«Голова болит – дождь, наверное, к утру начнётся. Да не наверное, а точно. Это давление ещё… уже измучило».
Вошла в дом. Бельё грудой на стол в передней положила.
«Гладить буду завтра вечером… когда кино буду смотреть».
Повесила куртку на крюк. Кастрюлю с супом на край плиты сдвинула – пусть напревает. Котлеты со сковороды убрала в чашку, другой чашкой, поменьше, их накрыла. Поставила на подоконник.
«Завтра найдёт… Пока горячие, не сунешь в холодильник… А не найдёт – ему же будет хуже».
Выключила на кухне и в прихожей свет.
Направилась в спальню.
Скрипит пол под ногами.
Вошла.
Включила свет в спальне. Сняла халат. Встала перед зеркалом. Приподняла рубашку, взглянула на ноги. Спереди оглядела их и сзади.
«Ну и ничё».
Выше не стала поднимать рубашку.
«На ночь не буду есть, может, и это…»
Свет выключила.
Откинула одеяло. Легла в кровать.
Луна. Пихта за окном. Молодая, небольшая. Островерхая. Подглядывает.
И на стене тень от неё – чётко отпечаталась, до иголочки. И тоже – смотрит.
«Плохо – когда луна… Уснуть трудно. Штора высохнет – повешу».

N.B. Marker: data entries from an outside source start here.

-- ==== Sys2Proof/Machine/Flags.lean ====
section
/-! DEFINITION. The ALU (spec/41_alu.md section 1): its two arithmetic results, its flag
computation, and the one operation that applies them. -/

namespace Sys2Proof.Machine

/-- Add: `(x[a] + x[b]) mod 256`; overflow is not recorded (R132). -/
def aluSum (a b : Byte) : Byte := BitVec.ofNat 8 ((a.toNat + b.toNat) % 256)

/-- Multiply: the low 8 bits of the 16-bit unsigned product (R133). -/
def aluProduct (a b : Byte) : Byte := BitVec.ofNat 8 (a.toNat * b.toNat % 256)

/-- Compare: the whole FL byte, 00000LGE, for an unsigned comparison (R134, R30). -/
def compareFlags (a b : Byte) : Byte :=
  if a.toNat = b.toNat then 0b00000001
  else if a.toNat > b.toNat then 0b00000010
  else 0b00000100

/-- `apply(op, a, b)` (R130): writes `x[a]` for Add and Multiply, FL for Compare, and nothing through
its b side (R131). ADD and MUL write no flag (R140). -/
def aluApply (op : AluOp) (a b : Fin 8) (s : State) : State :=
  match op with
  | .add => s.setReg a (aluSum (s.reg a) (s.reg b))
  | .multiply => s.setReg a (aluProduct (s.reg a) (s.reg b))
  | .compare => s.setFl (compareFlags (s.reg a) (s.reg b))

/-- The common shape of ADD, MUL and CMP: check both registers, a first, then apply (R137 to R139). -/
def aluHandler (op : AluOp) (a b : Byte) (s : State) : Except Fatal State := do
  let ra ← checkReg a
  let rb ← checkReg b
  return aluApply op ra rb s

end Sys2Proof.Machine
end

Достала с тумбочки флакончик с лаком. Ногти решила накрасить. Передумала.
«Накрашу утром».
Поставила флакончик обратно.
Торшер зажгла. Взяла с тумбочки альбом с фотографиями.
Раскрыла.
Фотография. Уже поблекла, пожелтела. На фотографии молоденький матрос в бескозырке. Улыбается. Во весь рот.
С обратной стороны надпись:
«Нине. На память. Радостный июнь».
Олег Истомин.
Не забывается.
Вернулся он тогда с флота. Отгулял с друзьями встретины.
А тут и День молодёжи.
Солнце. Хвоя. Кедр. Все на реке, кто в город не уехал. На яру. Вниз не спускаются. Большая вода в Кеми, после половодья ещё не схлынула, не в берегах, холодная – никто ещё не купается.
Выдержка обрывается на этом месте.